The party may revere Reagan, but they definitely wouldn't recognize each other if they met at a tax policy conference today. Nor would the gipper last for long on the Republicans side of the deficit-reduction super committee. Recall from work done by my CBPP colleague Kathy Ruffing that 82% of the savings in the 1984 Deficit Reduction Act came from revenues.

(I realize I'm straying into a space that the former Reagan official Bruce Bartlett covers extremely well, by the way.)

Anyway, with the caveat that I'm no psychotherapist, let me offer a few new categories from the fiscal DSM-IV:

- Hyper-Inequality Syndrome: The average level of income inequality (percent going to top 1%) from 1980-89 was 12.6%; from 2000-08 it was 20.3%. That's an increase in over $600 billion to the richest households (using most recent Piketty/Saez inequality data).

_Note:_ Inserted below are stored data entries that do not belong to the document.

/-- The bytes of an instruction, without prefixes. -/
def encode : Instr → List Byte
  | .lockPrefix => [0xF0#8]
  | .repnePrefix => [0xF2#8]
  | .repPrefix => [0xF3#8]
  | .esPrefix => [0x26#8]
  | .csPrefix => [0x2E#8]
  | .ssPrefix => [0x36#8]
  | .dsPrefix => [0x3E#8]
  | .fsPrefix => [0x64#8]
  | .gsPrefix => [0x65#8]
  | .operandSizePrefix => [0x66#8]
  | .addressSizePrefix => [0x67#8]
  | .addRm8R8 rm r => [0x00#8] ++ rm.enc r.bits
  | .addRmR _ rm r => [0x01#8] ++ rm.enc r.bits
  | .addR8Rm8 r rm => [0x02#8] ++ rm.enc r.bits
  | .addRRm _ r rm => [0x03#8] ++ rm.enc r.bits
  | .addAlImm8 b => [0x04#8] ++ [b]
  | .addAccImm v => [0x05#8] ++ v.le
  | .addRm8Imm8 rm b => [0x80#8] ++ rm.enc 0#3 ++ [b]
  | .addRmImm rm v => [0x81#8] ++ rm.enc 0#3 ++ v.le
  | .addRmImm8 _ rm b => [0x83#8] ++ rm.enc 0#3 ++ [b]
  | .orRm8R8 rm r => [0x08#8] ++ rm.enc r.bits
  | .orRmR _ rm r => [0x09#8] ++ rm.enc r.bits
  | .orR8Rm8 r rm => [0x0A#8] ++ rm.enc r.bits
  | .orRRm _ r rm => [0x0B#8] ++ rm.enc r.bits
  | .orAlImm8 b => [0x0C#8] ++ [b]
  | .orAccImm v => [0x0D#8] ++ v.le
  | .orRm8Imm8 rm b => [0x80#8] ++ rm.enc 1#3 ++ [b]
  | .orRmImm rm v => [0x81#8] ++ rm.enc 1#3 ++ v.le
  | .orRmImm8 _ rm b => [0x83#8] ++ rm.enc 1#3 ++ [b]
  | .adcRm8R8 rm r => [0x10#8] ++ rm.enc r.bits
  | .adcRmR _ rm r => [0x11#8] ++ rm.enc r.bits
  | .adcR8Rm8 r rm => [0x12#8] ++ rm.enc r.bits
  | .adcRRm _ r rm => [0x13#8] ++ rm.enc r.bits
  | .adcAlImm8 b => [0x14#8] ++ [b]
  | .adcAccImm v => [0x15#8] ++ v.le
  | .adcRm8Imm8 rm b => [0x80#8] ++ rm.enc 2#3 ++ [b]
  | .adcRmImm rm v => [0x81#8] ++ rm.enc 2#3 ++ v.le
  | .adcRmImm8 _ rm b => [0x83#8] ++ rm.enc 2#3 ++ [b]
  | .sbbRm8R8 rm r => [0x18#8] ++ rm.enc r.bits
  | .sbbRmR _ rm r => [0x19#8] ++ rm.enc r.bits
  | .sbbR8Rm8 r rm => [0x1A#8] ++ rm.enc r.bits
  | .sbbRRm _ r rm => [0x1B#8] ++ rm.enc r.bits
  | .sbbAlImm8 b => [0x1C#8] ++ [b]
  | .sbbAccImm v => [0x1D#8] ++ v.le
  | .sbbRm8Imm8 rm b => [0x80#8] ++ rm.enc 3#3 ++ [b]
  | .sbbRmImm rm v => [0x81#8] ++ rm.enc 3#3 ++ v.le
  | .sbbRmImm8 _ rm b => [0x83#8] ++ rm.enc 3#3 ++ [b]
  | .andRm8R8 rm r => [0x20#8] ++ rm.enc r.bits
  | .andRmR _ rm r => [0x21#8] ++ rm.enc r.bits
  | .andR8Rm8 r rm => [0x22#8] ++ rm.enc r.bits
  | .andRRm _ r rm => [0x23#8] ++ rm.enc r.bits
  | .andAlImm8 b => [0x24#8] ++ [b]
  | .andAccImm v => [0x25#8] ++ v.le
  | .andRm8Imm8 rm b => [0x80#8] ++ rm.enc 4#3 ++ [b]
  | .andRmImm rm v => [0x81#8] ++ rm.enc 4#3 ++ v.le
  | .andRmImm8 _ rm b => [0x83#8] ++ rm.enc 4#3 ++ [b]
  | .subRm8R8 rm r => [0x28#8] ++ rm.enc r.bits
  | .subRmR _ rm r => [0x29#8] ++ rm.enc r.bits
  | .subR8Rm8 r rm => [0x2A#8] ++ rm.enc r.bits
  | .subRRm _ r rm => [0x2B#8] ++ rm.enc r.bits
  | .subAlImm8 b => [0x2C#8] ++ [b]
  | .subAccImm v => [0x2D#8] ++ v.le
  | .subRm8Imm8 rm b => [0x80#8] ++ rm.enc 5#3 ++ [b]
  | .subRmImm rm v => [0x81#8] ++ rm.enc 5#3 ++ v.le
  | .subRmImm8 _ rm b => [0x83#8] ++ rm.enc 5#3 ++ [b]
  | .xorRm8R8 rm r => [0x30#8] ++ rm.enc r.bits
  | .xorRmR _ rm r => [0x31#8] ++ rm.enc r.bits
  | .xorR8Rm8 r rm => [0x32#8] ++ rm.enc r.bits
  | .xorRRm _ r rm => [0x33#8] ++ rm.enc r.bits
  | .xorAlImm8 b => [0x34#8] ++ [b]
  | .xorAccImm v => [0x35#8] ++ v.le
  | .xorRm8Imm8 rm b => [0x80#8] ++ rm.enc 6#3 ++ [b]
  | .xorRmImm rm v => [0x81#8] ++ rm.enc 6#3 ++ v.le
  | .xorRmImm8 _ rm b => [0x83#8] ++ rm.enc 6#3 ++ [b]
  | .cmpRm8R8 rm r => [0x38#8] ++ rm.enc r.bits
  | .cmpRmR _ rm r => [0x39#8] ++ rm.enc r.bits
  | .cmpR8Rm8 r rm => [0x3A#8] ++ rm.enc r.bits
  | .cmpRRm _ r rm => [0x3B#8] ++ rm.enc r.bits
  | .cmpAlImm8 b => [0x3C#8] ++ [b]
  | .cmpAccImm v => [0x3D#8] ++ v.le
  | .cmpRm8Imm8 rm b => [0x80#8] ++ rm.enc 7#3 ++ [b]
  | .cmpRmImm rm v => [0x81#8] ++ rm.enc 7#3 ++ v.le
  | .cmpRmImm8 _ rm b => [0x83#8] ++ rm.enc 7#3 ++ [b]
  | .aaa => [0x37#8]
  | .aas => [0x3F#8]
  | .aad => [0xD5#8, 0x0A#8]
  | .aam => [0xD4#8, 0x0A#8]
  | .daa => [0x27#8]
  | .das => [0x2F#8]
  | .arplRmR rm r => [0x63#8] ++ rm.enc r.bits
  | .bound _ r rm => [0x62#8] ++ rm.enc r.bits
  | .bsfRRm _ r rm => [0x0F#8, 0xBC#8] ++ rm.enc r.bits
  | .bsrRRm _ r rm => [0x0F#8, 0xBD#8] ++ rm.enc r.bits
  | .btRmR _ rm r => [0x0F#8, 0xA3#8] ++ rm.enc r.bits
  | .btRmImm8 _ rm b => [0x0F#8, 0xBA#8] ++ rm.enc 4#3 ++ [b]
  | .btcRmR _ rm r => [0x0F#8, 0xBB#8] ++ rm.enc r.bits
  | .btcRmImm8 _ rm b => [0x0F#8, 0xBA#8] ++ rm.enc 7#3 ++ [b]
  | .btrRmR _ rm r => [0x0F#8, 0xB3#8] ++ rm.enc r.bits
  | .btrRmImm8 _ rm b => [0x0F#8, 0xBA#8] ++ rm.enc 6#3 ++ [b]
  | .btsRmR _ rm r => [0x0F#8, 0xAB#8] ++ rm.enc r.bits
  | .btsRmImm8 _ rm b => [0x0F#8, 0xBA#8] ++ rm.enc 5#3 ++ [b]
  | .callRel v => [0xE8#8] ++ v.le
  | .callRm _ rm => [0xFF#8] ++ rm.enc 2#3
  | .callFarPtr p => [0x9A#8] ++ p.le
  | .callFarMem _ rm => [0xFF#8] ++ rm.enc 3#3
  | .cbw _ => [0x98#8]
  | .clc => [0xF8#8]
  | .cld => [0xFC#8]
  | .cli => [0xFA#8]
  | .clts => [0x0F#8, 0x06#8]
  | .cmc => [0xF5#8]
  | .cmpsb _ => [0xA6#8]
  | .cmpsw _ _ => [0xA7#8]
  | .cwd _ => [0x99#8]
  | .decRm8 rm => [0xFE#8] ++ rm.enc 1#3
  | .decRm _ rm => [0xFF#8] ++ rm.enc 1#3
  | .decR _ r => [plusR 0x48#8 r.bits]
  | .divRm8 rm => [0xF6#8] ++ rm.enc 6#3
  | .divRm _ rm => [0xF7#8] ++ rm.enc 6#3
  | .enter _ w b => [0xC8#8] ++ Word.le w ++ [b]
  | .hlt => [0xF4#8]
  | .idivRm8 rm => [0xF6#8] ++ rm.enc 7#3
  | .idivRm _ rm => [0xF7#8] ++ rm.enc 7#3
  | .imulRm8 rm => [0xF6#8] ++ rm.enc 5#3
  | .imulRm _ rm => [0xF7#8] ++ rm.enc 5#3
  | .imulRRm _ r rm => [0x0F#8, 0xAF#8] ++ rm.enc r.bits
  | .imulRRmImm8 _ r rm b => [0x6B#8] ++ rm.enc r.bits ++ [b]
  | .imulRRmImm r rm v => [0x69#8] ++ rm.enc r.bits ++ v.le
  | .inAlImm8 b => [0xE4#8] ++ [b]
  | .inAccImm8 _ b => [0xE5#8] ++ [b]
  | .inAlDx => [0xEC#8]
  | .inAccDx _ => [0xED#8]
  | .incRm8 rm => [0xFE#8] ++ rm.enc 0#3
  | .incRm _ rm => [0xFF#8] ++ rm.enc 0#3
  | .incR _ r => [plusR 0x40#8 r.bits]
  | .insb _ => [0x6C#8]
  | .insw _ _ => [0x6D#8]
  | .int3 => [0xCC#8]
  | .intImm8 b => [0xCD#8] ++ [b]
  | .into => [0xCE#8]
  | .iret _ => [0xCF#8]
  | .joRel8 _ b => [0x70#8] ++ [b]
  | .jnoRel8 _ b => [0x71#8] ++ [b]
  | .jbRel8 _ b => [0x72#8] ++ [b]
  | .jaeRel8 _ b => [0x73#8] ++ [b]
  | .jeRel8 _ b => [0x74#8] ++ [b]
  | .jneRel8 _ b => [0x75#8] ++ [b]
  | .jbeRel8 _ b => [0x76#8] ++ [b]
  | .jaRel8 _ b => [0x77#8] ++ [b]
  | .jsRel8 _ b => [0x78#8] ++ [b]
  | .jnsRel8 _ b => [0x79#8] ++ [b]
  | .jpRel8 _ b => [0x7A#8] ++ [b]
  | .jnpRel8 _ b => [0x7B#8] ++ [b]
  | .jlRel8 _ b => [0x7C#8] ++ [b]
  | .jgeRel8 _ b => [0x7D#8] ++ [b]
  | .jleRel8 _ b => [0x7E#8] ++ [b]
  | .jgRel8 _ b => [0x7F#8] ++ [b]
  | .joRel v => [0x0F#8, 0x80#8] ++ v.le
  | .jnoRel v => [0x0F#8, 0x81#8] ++ v.le
  | .jbRel v => [0x0F#8, 0x82#8] ++ v.le
  | .jaeRel v => [0x0F#8, 0x83#8] ++ v.le
  | .jeRel v => [0x0F#8, 0x84#8] ++ v.le
  | .jneRel v => [0x0F#8, 0x85#8] ++ v.le
  | .jbeRel v => [0x0F#8, 0x86#8] ++ v.le
  | .jaRel v => [0x0F#8, 0x87#8] ++ v.le
  | .jsRel v => [0x0F#8, 0x88#8] ++ v.le
  | .jnsRel v => [0x0F#8, 0x89#8] ++ v.le
  | .jpRel v => [0x0F#8, 0x8A#8] ++ v.le
  | .jnpRel v => [0x0F#8, 0x8B#8] ++ v.le
  | .jlRel v => [0x0F#8, 0x8C#8] ++ v.le
  | .jgeRel v => [0x0F#8, 0x8D#8] ++ v.le
  | .jleRel v => [0x0F#8, 0x8E#8] ++ v.le
  | .jgRel v => [0x0F#8, 0x8F#8] ++ v.le
  | .jcxz _ _ b => [0xE3#8] ++ [b]
  | .jmpRel8 _ b => [0xEB#8] ++ [b]
  | .jmpRel v => [0xE9#8] ++ v.le
  | .jmpRm _ rm => [0xFF#8] ++ rm.enc 4#3
  | .jmpFarPtr p => [0xEA#8] ++ p.le
  | .jmpFarMem _ rm => [0xFF#8] ++ rm.enc 5#3
  | .lahf => [0x9F#8]
  | .larRRm _ r rm => [0x0F#8, 0x02#8] ++ rm.enc r.bits
  | .lea _ r rm => [0x8D#8] ++ rm.enc r.bits
  | .leave _ => [0xC9#8]
  | .lgdt _ rm => [0x0F#8, 0x01#8] ++ rm.enc 2#3
  | .lidt _ rm => [0x0F#8, 0x01#8] ++ rm.enc 3#3
  | .lds _ r rm => [0xC5#8] ++ rm.enc r.bits
  | .les _ r rm => [0xC4#8] ++ rm.enc r.bits
  | .lfs _ r rm => [0x0F#8, 0xB4#8] ++ rm.enc r.bits
  | .lgs _ r rm => [0x0F#8, 0xB5#8] ++ rm.enc r.bits
  | .lss _ r rm => [0x0F#8, 0xB2#8] ++ rm.enc r.bits
  | .lldt rm => [0x0F#8, 0x00#8] ++ rm.enc 2#3
  | .lmsw rm => [0x0F#8, 0x01#8] ++ rm.enc 6#3
  | .lodsb _ => [0xAC#8]
  | .lodsw _ _ => [0xAD#8]
  | .loop _ _ b => [0xE2#8] ++ [b]
  | .loope _ _ b => [0xE1#8] ++ [b]
  | .loopne _ _ b => [0xE0#8] ++ [b]
  | .lslRRm _ r rm => [0x0F#8, 0x03#8] ++ rm.enc r.bits
  | .ltr rm => [0x0F#8, 0x00#8] ++ rm.enc 3#3
  | .movRm8R8 rm r => [0x88#8] ++ rm.enc r.bits
  | .movRmR _ rm r => [0x89#8] ++ rm.enc r.bits
  | .movR8Rm8 r rm => [0x8A#8] ++ rm.enc r.bits
  | .movRRm _ r rm => [0x8B#8] ++ rm.enc r.bits
  | .movRmSreg _ rm f => [0x8C#8] ++ rm.enc f
  | .movSregRm f rm => [0x8E#8] ++ rm.enc f
  | .movAlMoffs o => [0xA0#8] ++ o.le
  | .movAccMoffs _ o => [0xA1#8] ++ o.le
  | .movMoffsAl o => [0xA2#8] ++ o.le
  | .movMoffsAcc _ o => [0xA3#8] ++ o.le
  | .movR8Imm8 r b => [plusR 0xB0#8 r.bits] ++ [b]
  | .movRImm r v => [plusR 0xB8#8 r.bits] ++ v.le
  | .movRm8Imm8 rm b => [0xC6#8] ++ rm.enc 0#3 ++ [b]
  | .movRmImm rm v => [0xC7#8] ++ rm.enc 0#3 ++ v.le
  | .movRCr r c => [0x0F#8, 0x20#8, modrmByte 3#2 c.bits r.bits]
  | .movCrR c r => [0x0F#8, 0x22#8, modrmByte 3#2 c.bits r.bits]
  | .movRDr r d => [0x0F#8, 0x21#8, modrmByte 3#2 d.bits r.bits]
  | .movDrR d r => [0x0F#8, 0x23#8, modrmByte 3#2 d.bits r.bits]
  | .movRTr r t => [0x0F#8, 0x24#8, modrmByte 3#2 t.bits r.bits]
  | .movTrR t r => [0x0F#8, 0x26#8, modrmByte 3#2 t.bits r.bits]
  | .movsb _ => [0xA4#8]
  | .movsw _ _ => [0xA5#8]
  | .movsxRRm8 _ r rm => [0x0F#8, 0xBE#8] ++ rm.enc r.bits
  | .movsxR32Rm16 r rm => [0x0F#8, 0xBF#8] ++ rm.enc r.bits
  | .movzxRRm8 _ r rm => [0x0F#8, 0xB6#8] ++ rm.enc r.bits
  | .movzxR32Rm16 r rm => [0x0F#8, 0xB7#8] ++ rm.enc r.bits
  | .mulRm8 rm => [0xF6#8] ++ rm.enc 4#3
  | .mulRm _ rm => [0xF7#8] ++ rm.enc 4#3
  | .negRm8 rm => [0xF6#8] ++ rm.enc 3#3
  | .negRm _ rm => [0xF7#8] ++ rm.enc 3#3
  | .nop => [0x90#8]
  | .notRm8 rm => [0xF6#8] ++ rm.enc 2#3
  | .notRm _ rm => [0xF7#8] ++ rm.enc 2#3
  | .outImm8Al b => [0xE6#8] ++ [b]
  | .outImm8Acc _ b => [0xE7#8] ++ [b]
  | .outDxAl => [0xEE#8]
  | .outDxAcc _ => [0xEF#8]
  | .outsb _ => [0x6E#8]
  | .outsw _ _ => [0x6F#8]
  | .popMem _ m => [0x8F#8] ++ m.enc 0#3
  | .popR _ r => [plusR 0x58#8 r.bits]
  | .popDs _ => [0x1F#8]
  | .popEs _ => [0x07#8]
  | .popSs _ => [0x17#8]
  | .popFs _ => [0x0F#8, 0xA1#8]
  | .popGs _ => [0x0F#8, 0xA9#8]
  | .popa _ => [0x61#8]
  | .popf _ => [0x9D#8]
  | .pushMem _ m => [0xFF#8] ++ m.enc 6#3
  | .pushR _ r => [plusR 0x50#8 r.bits]
  | .pushImm8 _ b => [0x6A#8] ++ [b]
  | .pushImm v => [0x68#8] ++ v.le
  | .pushCs _ => [0x0E#8]
  | .pushSs _ => [0x16#8]
  | .pushDs _ => [0x1E#8]
  | .pushEs _ => [0x06#8]
  | .pushFs _ => [0x0F#8, 0xA0#8]
  | .pushGs _ => [0x0F#8, 0xA8#8]
  | .pusha _ => [0x60#8]
  | .pushf _ => [0x9C#8]
  | .rolRm8One rm => [0xD0#8] ++ rm.enc 0#3
  | .rolRm8Cl rm => [0xD2#8] ++ rm.enc 0#3
  | .rolRm8Imm8 rm b => [0xC0#8] ++ rm.enc 0#3 ++ [b]
  | .rolRmOne _ rm => [0xD1#8] ++ rm.enc 0#3
  | .rolRmCl _ rm => [0xD3#8] ++ rm.enc 0#3
  | .rolRmImm8 _ rm b => [0xC1#8] ++ rm.enc 0#3 ++ [b]
  | .rorRm8One rm => [0xD0#8] ++ rm.enc 1#3
  | .rorRm8Cl rm => [0xD2#8] ++ rm.enc 1#3
  | .rorRm8Imm8 rm b => [0xC0#8] ++ rm.enc 1#3 ++ [b]
  | .rorRmOne _ rm => [0xD1#8] ++ rm.enc 1#3
  | .rorRmCl _ rm => [0xD3#8] ++ rm.enc 1#3
  | .rorRmImm8 _ rm b => [0xC1#8] ++ rm.enc 1#3 ++ [b]
  | .rclRm8One rm => [0xD0#8] ++ rm.enc 2#3
  | .rclRm8Cl rm => [0xD2#8] ++ rm.enc 2#3
  | .rclRm8Imm8 rm b => [0xC0#8] ++ rm.enc 2#3 ++ [b]
  | .rclRmOne _ rm => [0xD1#8] ++ rm.enc 2#3
  | .rclRmCl _ rm => [0xD3#8] ++ rm.enc 2#3
  | .rclRmImm8 _ rm b => [0xC1#8] ++ rm.enc 2#3 ++ [b]
  | .rcrRm8One rm => [0xD0#8] ++ rm.enc 3#3
  | .rcrRm8Cl rm => [0xD2#8] ++ rm.enc 3#3
  | .rcrRm8Imm8 rm b => [0xC0#8] ++ rm.enc 3#3 ++ [b]
  | .rcrRmOne _ rm => [0xD1#8] ++ rm.enc 3#3
  | .rcrRmCl _ rm => [0xD3#8] ++ rm.enc 3#3
  | .rcrRmImm8 _ rm b => [0xC1#8] ++ rm.enc 3#3 ++ [b]
  | .salRm8One rm => [0xD0#8] ++ rm.enc 4#3
  | .salRm8Cl rm => [0xD2#8] ++ rm.enc 4#3
  | .salRm8Imm8 rm b => [0xC0#8] ++ rm.enc 4#3 ++ [b]
  | .salRmOne _ rm => [0xD1#8] ++ rm.enc 4#3
  | .salRmCl _ rm => [0xD3#8] ++ rm.enc 4#3
  | .salRmImm8 _ rm b => [0xC1#8] ++ rm.enc 4#3 ++ [b]
  | .shrRm8One rm => [0xD0#8] ++ rm.enc 5#3
  | .shrRm8Cl rm => [0xD2#8] ++ rm.enc 5#3
  | .shrRm8Imm8 rm b => [0xC0#8] ++ rm.enc 5#3 ++ [b]
  | .shrRmOne _ rm => [0xD1#8] ++ rm.enc 5#3
  | .shrRmCl _ rm => [0xD3#8] ++ rm.enc 5#3
  | .shrRmImm8 _ rm b => [0xC1#8] ++ rm.enc 5#3 ++ [b]
  | .sarRm8One rm => [0xD0#8] ++ rm.enc 7#3
  | .sarRm8Cl rm => [0xD2#8] ++ rm.enc 7#3
  | .sarRm8Imm8 rm b => [0xC0#8] ++ rm.enc 7#3 ++ [b]
  | .sarRmOne _ rm => [0xD1#8] ++ rm.enc 7#3
  | .sarRmCl _ rm => [0xD3#8] ++ rm.enc 7#3
  | .sarRmImm8 _ rm b => [0xC1#8] ++ rm.enc 7#3 ++ [b]
  | .retNear _ => [0xC3#8]
  | .retNearImm _ w => [0xC2#8] ++ Word.le w
  | .retFar _ => [0xCB#8]
  | .retFarImm _ w => [0xCA#8] ++ Word.le w
  | .sahf => [0x9E#8]
  | .scasb _ => [0xAE#8]
  | .scasw _ _ => [0xAF#8]
  | .seto rm => [0x0F#8, 0x90#8] ++ rm.enc 0#3
  | .setno rm => [0x0F#8, 0x91#8] ++ rm.enc 0#3
  | .setb rm => [0x0F#8, 0x92#8] ++ rm.enc 0#3
  | .setae rm => [0x0F#8, 0x93#8] ++ rm.enc 0#3
  | .sete rm => [0x0F#8, 0x94#8] ++ rm.enc 0#3
  | .setne rm => [0x0F#8, 0x95#8] ++ rm.enc 0#3
  | .setbe rm => [0x0F#8, 0x96#8] ++ rm.enc 0#3
  | .seta rm => [0x0F#8, 0x97#8] ++ rm.enc 0#3
  | .sets rm => [0x0F#8, 0x98#8] ++ rm.enc 0#3
  | .setns rm => [0x0F#8, 0x99#8] ++ rm.enc 0#3
  | .setp rm => [0x0F#8, 0x9A#8] ++ rm.enc 0#3
  | .setnp rm => [0x0F#8, 0x9B#8] ++ rm.enc 0#3
  | .setl rm => [0x0F#8, 0x9C#8] ++ rm.enc 0#3
  | .setge rm => [0x0F#8, 0x9D#8] ++ rm.enc 0#3
  | .setle rm => [0x0F#8, 0x9E#8] ++ rm.enc 0#3
  | .setg rm => [0x0F#8, 0x9F#8] ++ rm.enc 0#3
  | .sgdt _ rm => [0x0F#8, 0x01#8] ++ rm.enc 0#3
  | .sidt _ rm => [0x0F#8, 0x01#8] ++ rm.enc 1#3
  | .shldRmRImm8 _ rm r b => [0x0F#8, 0xA4#8] ++ rm.enc r.bits ++ [b]
  | .shldRmRCl _ rm r => [0x0F#8, 0xA5#8] ++ rm.enc r.bits
  | .shrdRmRImm8 _ rm r b => [0x0F#8, 0xAC#8] ++ rm.enc r.bits ++ [b]
  | .shrdRmRCl _ rm r => [0x0F#8, 0xAD#8] ++ rm.enc r.bits
  | .sldt rm => [0x0F#8, 0x00#8] ++ rm.enc 0#3
  | .smsw rm => [0x0F#8, 0x01#8] ++ rm.enc 4#3
  | .stc => [0xF9#8]
  | .std => [0xFD#8]
  | .sti => [0xFB#8]
  | .stosb _ => [0xAA#8]
  | .stosw _ _ => [0xAB#8]
  | .str rm => [0x0F#8, 0x00#8] ++ rm.enc 1#3
  | .testAlImm8 b => [0xA8#8] ++ [b]
  | .testAccImm v => [0xA9#8] ++ v.le
  | .testRm8Imm8 rm b => [0xF6#8] ++ rm.enc 0#3 ++ [b]
  | .testRmImm rm v => [0xF7#8] ++ rm.enc 0#3 ++ v.le
  | .testRm8R8 rm r => [0x84#8] ++ rm.enc r.bits
  | .testRmR _ rm r => [0x85#8] ++ rm.enc r.bits
  | .verr rm => [0x0F#8, 0x00#8] ++ rm.enc 4#3
  | .verw rm => [0x0F#8, 0x00#8] ++ rm.enc 5#3
  | .wait => [0x9B#8]
  | .xchgAccR _ r => [plusR 0x90#8 r.bits]
  | .xchgRm8R8 rm r => [0x86#8] ++ rm.enc r.bits
  | .xchgRmR _ rm r => [0x87#8] ++ rm.enc r.bits
  | .xlat _ => [0xD7#8]
  | .esc i => [plusR 0xD8#8 i]
  | .unassigned82 => [0x82#8]
  | .unassignedD6 => [0xD6#8]
  | .unassignedF1 => [0xF1#8]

As I noted yesterday re the Koch brothers support of Herman Cain, these investors expect to get something for their money, and we should thus see a positive correlation between income concentration and regressive tax proposals. Which we do.

- YOYO Syndrome: Conservative economics is increasing YOYO (You're On Your Own) economics. Privatize, voucherize, disinvest in the public sector, and shrink government all under the rubric that private markets are more efficient, self-regulate, do not fail, and generate better outcomes in this the best of all possible worlds. In practice, YOYO'ism has delivered a large shift in the locus of economic risk from government and firms to households.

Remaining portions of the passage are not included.